● GOAL OF THE EXERCISE
Look through the data below for the line with "def srKey (s" and the line with "def nonFinite (vs", then output those two and all lines in between, exactly as written.

● PROVIDED RECORDS
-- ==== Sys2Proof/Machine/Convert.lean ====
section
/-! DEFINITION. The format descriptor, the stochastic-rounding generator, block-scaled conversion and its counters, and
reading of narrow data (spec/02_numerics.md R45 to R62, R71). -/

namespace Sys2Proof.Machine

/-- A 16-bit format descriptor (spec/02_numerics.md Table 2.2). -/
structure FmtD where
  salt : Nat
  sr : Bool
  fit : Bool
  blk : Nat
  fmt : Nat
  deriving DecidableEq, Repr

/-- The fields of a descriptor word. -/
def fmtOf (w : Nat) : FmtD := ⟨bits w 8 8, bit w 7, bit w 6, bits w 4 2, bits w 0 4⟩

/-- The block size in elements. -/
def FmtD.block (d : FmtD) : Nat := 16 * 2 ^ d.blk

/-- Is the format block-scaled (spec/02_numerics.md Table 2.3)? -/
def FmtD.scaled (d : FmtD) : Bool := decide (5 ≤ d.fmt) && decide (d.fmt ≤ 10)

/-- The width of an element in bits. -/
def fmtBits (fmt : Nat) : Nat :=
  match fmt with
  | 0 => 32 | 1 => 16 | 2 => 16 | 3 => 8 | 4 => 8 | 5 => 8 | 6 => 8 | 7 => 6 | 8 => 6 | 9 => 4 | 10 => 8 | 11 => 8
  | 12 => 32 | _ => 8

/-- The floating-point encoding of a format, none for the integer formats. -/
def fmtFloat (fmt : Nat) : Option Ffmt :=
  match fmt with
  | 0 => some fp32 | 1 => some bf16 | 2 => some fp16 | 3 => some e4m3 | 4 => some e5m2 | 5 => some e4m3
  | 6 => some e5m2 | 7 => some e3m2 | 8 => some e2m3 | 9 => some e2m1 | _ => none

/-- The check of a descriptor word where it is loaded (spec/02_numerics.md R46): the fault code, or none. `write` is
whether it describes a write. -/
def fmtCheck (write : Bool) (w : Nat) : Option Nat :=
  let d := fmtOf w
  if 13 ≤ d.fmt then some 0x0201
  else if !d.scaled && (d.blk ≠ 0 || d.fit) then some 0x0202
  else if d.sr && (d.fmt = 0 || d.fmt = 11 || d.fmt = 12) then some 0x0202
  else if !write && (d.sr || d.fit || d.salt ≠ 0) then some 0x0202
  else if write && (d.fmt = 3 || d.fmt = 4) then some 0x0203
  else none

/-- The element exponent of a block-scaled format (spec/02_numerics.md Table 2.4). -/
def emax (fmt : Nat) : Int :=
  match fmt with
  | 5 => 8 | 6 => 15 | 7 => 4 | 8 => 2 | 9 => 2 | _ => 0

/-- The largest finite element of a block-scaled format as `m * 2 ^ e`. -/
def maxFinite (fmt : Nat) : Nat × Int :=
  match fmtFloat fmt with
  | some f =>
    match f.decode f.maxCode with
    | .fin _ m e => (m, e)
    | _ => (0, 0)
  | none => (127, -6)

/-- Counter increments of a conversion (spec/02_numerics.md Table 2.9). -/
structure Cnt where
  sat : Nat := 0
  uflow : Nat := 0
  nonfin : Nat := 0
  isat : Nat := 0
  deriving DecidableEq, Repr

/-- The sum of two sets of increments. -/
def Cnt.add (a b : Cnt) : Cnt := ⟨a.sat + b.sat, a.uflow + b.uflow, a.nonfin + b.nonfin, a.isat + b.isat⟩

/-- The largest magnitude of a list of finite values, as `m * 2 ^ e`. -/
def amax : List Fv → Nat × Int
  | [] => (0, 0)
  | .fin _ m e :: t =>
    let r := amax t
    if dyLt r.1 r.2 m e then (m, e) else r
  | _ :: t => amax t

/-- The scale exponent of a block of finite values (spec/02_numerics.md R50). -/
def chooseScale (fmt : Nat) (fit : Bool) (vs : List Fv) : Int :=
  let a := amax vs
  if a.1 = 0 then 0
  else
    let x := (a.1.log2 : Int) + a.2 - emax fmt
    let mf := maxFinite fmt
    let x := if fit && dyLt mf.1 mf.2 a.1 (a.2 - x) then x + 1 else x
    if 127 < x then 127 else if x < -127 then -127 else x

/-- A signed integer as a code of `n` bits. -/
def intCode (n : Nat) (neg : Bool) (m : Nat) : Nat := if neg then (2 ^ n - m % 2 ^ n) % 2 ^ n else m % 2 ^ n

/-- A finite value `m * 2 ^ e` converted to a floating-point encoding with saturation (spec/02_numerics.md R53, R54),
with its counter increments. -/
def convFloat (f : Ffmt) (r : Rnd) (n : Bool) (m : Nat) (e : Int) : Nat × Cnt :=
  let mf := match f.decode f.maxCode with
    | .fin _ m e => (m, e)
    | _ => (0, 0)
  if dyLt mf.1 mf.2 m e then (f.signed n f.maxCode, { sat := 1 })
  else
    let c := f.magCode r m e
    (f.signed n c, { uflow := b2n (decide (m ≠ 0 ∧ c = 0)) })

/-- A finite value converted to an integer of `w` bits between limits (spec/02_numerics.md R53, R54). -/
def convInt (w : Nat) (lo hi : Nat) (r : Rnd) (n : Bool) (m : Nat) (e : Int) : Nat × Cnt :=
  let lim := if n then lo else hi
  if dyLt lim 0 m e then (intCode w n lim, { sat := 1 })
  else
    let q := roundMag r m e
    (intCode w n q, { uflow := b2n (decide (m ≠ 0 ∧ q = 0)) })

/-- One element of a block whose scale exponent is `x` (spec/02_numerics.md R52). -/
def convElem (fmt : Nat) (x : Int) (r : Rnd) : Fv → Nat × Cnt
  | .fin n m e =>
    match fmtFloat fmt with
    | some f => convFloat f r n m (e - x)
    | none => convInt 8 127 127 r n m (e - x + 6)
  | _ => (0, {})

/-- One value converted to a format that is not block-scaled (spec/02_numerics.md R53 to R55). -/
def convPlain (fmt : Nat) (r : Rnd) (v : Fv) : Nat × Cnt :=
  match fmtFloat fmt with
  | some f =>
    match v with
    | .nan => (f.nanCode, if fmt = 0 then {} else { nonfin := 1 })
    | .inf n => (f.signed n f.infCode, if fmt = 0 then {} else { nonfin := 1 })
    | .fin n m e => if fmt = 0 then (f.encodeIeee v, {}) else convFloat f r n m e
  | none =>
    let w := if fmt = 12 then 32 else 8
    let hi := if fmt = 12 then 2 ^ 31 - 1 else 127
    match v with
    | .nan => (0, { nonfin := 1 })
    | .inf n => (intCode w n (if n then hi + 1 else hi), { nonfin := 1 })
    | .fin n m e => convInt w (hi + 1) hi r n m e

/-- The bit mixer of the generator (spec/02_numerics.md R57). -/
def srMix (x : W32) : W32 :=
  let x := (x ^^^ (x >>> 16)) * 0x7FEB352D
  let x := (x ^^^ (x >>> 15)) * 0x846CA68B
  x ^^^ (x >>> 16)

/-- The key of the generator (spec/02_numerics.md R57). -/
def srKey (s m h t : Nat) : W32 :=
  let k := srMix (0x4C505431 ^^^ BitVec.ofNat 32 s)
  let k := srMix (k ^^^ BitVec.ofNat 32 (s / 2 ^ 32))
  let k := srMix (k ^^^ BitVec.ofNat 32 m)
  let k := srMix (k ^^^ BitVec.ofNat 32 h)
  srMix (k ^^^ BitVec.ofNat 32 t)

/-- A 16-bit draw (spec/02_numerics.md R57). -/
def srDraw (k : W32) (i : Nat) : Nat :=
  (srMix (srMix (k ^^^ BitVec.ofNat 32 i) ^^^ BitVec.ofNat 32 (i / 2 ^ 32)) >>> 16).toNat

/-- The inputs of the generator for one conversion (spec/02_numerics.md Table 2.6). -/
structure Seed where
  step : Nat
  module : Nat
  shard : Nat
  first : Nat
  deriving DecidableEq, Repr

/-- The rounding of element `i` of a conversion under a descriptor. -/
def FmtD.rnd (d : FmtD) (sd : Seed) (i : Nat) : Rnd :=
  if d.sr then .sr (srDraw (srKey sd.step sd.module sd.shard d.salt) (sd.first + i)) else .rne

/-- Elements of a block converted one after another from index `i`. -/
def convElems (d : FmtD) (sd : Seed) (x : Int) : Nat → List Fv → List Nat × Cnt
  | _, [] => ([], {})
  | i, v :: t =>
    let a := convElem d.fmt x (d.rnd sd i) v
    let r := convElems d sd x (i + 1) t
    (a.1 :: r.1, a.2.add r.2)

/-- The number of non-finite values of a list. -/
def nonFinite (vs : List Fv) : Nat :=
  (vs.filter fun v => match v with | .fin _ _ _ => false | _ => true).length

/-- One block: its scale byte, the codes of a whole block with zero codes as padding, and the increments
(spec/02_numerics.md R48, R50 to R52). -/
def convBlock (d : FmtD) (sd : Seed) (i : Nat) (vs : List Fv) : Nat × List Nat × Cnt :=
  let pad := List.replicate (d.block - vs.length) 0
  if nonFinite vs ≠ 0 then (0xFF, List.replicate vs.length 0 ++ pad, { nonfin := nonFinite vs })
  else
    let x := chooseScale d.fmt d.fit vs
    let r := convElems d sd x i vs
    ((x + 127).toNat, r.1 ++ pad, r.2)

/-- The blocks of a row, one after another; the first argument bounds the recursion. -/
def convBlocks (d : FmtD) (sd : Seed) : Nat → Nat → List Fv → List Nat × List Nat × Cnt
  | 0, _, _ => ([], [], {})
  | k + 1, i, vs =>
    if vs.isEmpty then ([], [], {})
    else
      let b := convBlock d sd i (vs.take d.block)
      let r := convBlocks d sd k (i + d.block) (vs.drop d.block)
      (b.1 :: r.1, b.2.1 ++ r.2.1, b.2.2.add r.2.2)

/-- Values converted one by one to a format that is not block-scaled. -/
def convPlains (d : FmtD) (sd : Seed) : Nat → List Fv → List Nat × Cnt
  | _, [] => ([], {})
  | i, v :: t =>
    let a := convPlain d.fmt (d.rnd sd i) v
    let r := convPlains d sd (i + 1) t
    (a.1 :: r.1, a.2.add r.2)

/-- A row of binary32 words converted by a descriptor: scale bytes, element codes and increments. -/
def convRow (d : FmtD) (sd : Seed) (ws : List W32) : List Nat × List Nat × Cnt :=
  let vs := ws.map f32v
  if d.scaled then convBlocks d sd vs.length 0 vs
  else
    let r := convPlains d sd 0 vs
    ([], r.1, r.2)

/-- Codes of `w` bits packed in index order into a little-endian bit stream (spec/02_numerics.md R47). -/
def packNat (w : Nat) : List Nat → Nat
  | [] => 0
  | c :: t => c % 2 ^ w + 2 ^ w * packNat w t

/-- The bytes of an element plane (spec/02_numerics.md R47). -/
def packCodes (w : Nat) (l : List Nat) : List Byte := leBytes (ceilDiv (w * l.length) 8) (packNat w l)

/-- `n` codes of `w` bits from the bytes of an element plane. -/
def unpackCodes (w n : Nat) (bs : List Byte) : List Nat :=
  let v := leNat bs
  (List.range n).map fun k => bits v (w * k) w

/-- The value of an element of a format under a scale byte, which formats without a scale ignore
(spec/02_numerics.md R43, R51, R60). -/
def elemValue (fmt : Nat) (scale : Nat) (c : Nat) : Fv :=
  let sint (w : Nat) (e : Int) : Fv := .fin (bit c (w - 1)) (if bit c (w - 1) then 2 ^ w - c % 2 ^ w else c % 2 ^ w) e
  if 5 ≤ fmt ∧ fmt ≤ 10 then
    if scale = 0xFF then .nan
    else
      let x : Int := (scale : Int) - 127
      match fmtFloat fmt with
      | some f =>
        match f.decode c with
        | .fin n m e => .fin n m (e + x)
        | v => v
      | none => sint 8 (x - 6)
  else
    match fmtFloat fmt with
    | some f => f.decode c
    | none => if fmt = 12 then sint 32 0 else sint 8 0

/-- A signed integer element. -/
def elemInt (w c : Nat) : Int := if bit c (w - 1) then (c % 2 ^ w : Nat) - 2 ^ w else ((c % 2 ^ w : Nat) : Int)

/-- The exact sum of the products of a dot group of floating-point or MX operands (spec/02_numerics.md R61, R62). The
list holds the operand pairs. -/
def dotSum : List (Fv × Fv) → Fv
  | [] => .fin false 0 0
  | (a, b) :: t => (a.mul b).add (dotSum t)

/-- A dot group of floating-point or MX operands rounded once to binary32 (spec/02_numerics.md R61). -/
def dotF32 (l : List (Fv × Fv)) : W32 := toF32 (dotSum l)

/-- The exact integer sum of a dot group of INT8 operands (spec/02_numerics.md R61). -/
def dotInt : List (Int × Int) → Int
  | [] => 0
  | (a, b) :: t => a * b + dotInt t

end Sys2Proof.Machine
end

● TASK OUTPUT
def srKey (s m h t : Nat) : W32 :=
  let k := srMix (0x4C505431 ^^^ BitVec.ofNat 32 s)
  let k := srMix (k ^^^ BitVec.ofNat 32 (s / 2 ^ 32))
  let k := srMix (k ^^^ BitVec.ofNat 32 m)
  let k := srMix (k ^^^ BitVec.ofNat 32 h)
  srMix (k ^^^ BitVec.ofNat 32 t)

/-- A 16-bit draw (spec/02_numerics.md R57). -/
def srDraw (k : W32) (i : Nat) : Nat :=
  (srMix (srMix (k ^^^ BitVec.ofNat 32 i) ^^^ BitVec.ofNat 32 (i / 2 ^ 32)) >>> 16).toNat

/-- The inputs of the generator for one conversion (spec/02_numerics.md Table 2.6). -/
structure Seed where
  step : Nat
  module : Nat
  shard : Nat
  first : Nat
  deriving DecidableEq, Repr

/-- The rounding of element `i` of a conversion under a descriptor. -/
def FmtD.rnd (d : FmtD) (sd : Seed) (i : Nat) : Rnd :=
  if d.sr then .sr (srDraw (srKey sd.step sd.module sd.shard d.salt) (sd.first + i)) else .rne

/-- Elements of a block converted one after another from index `i`. -/
def convElems (d : FmtD) (sd : Seed) (x : Int) : Nat → List Fv → List Nat × Cnt
  | _, [] => ([], {})
  | i, v :: t =>
    let a := convElem d.fmt x (d.rnd sd i) v
    let r := convElems d sd x (i + 1) t
    (a.1 :: r.1, a.2.add r.2)

/-- The number of non-finite values of a list. -/
def nonFinite (vs : List Fv) : Nat :=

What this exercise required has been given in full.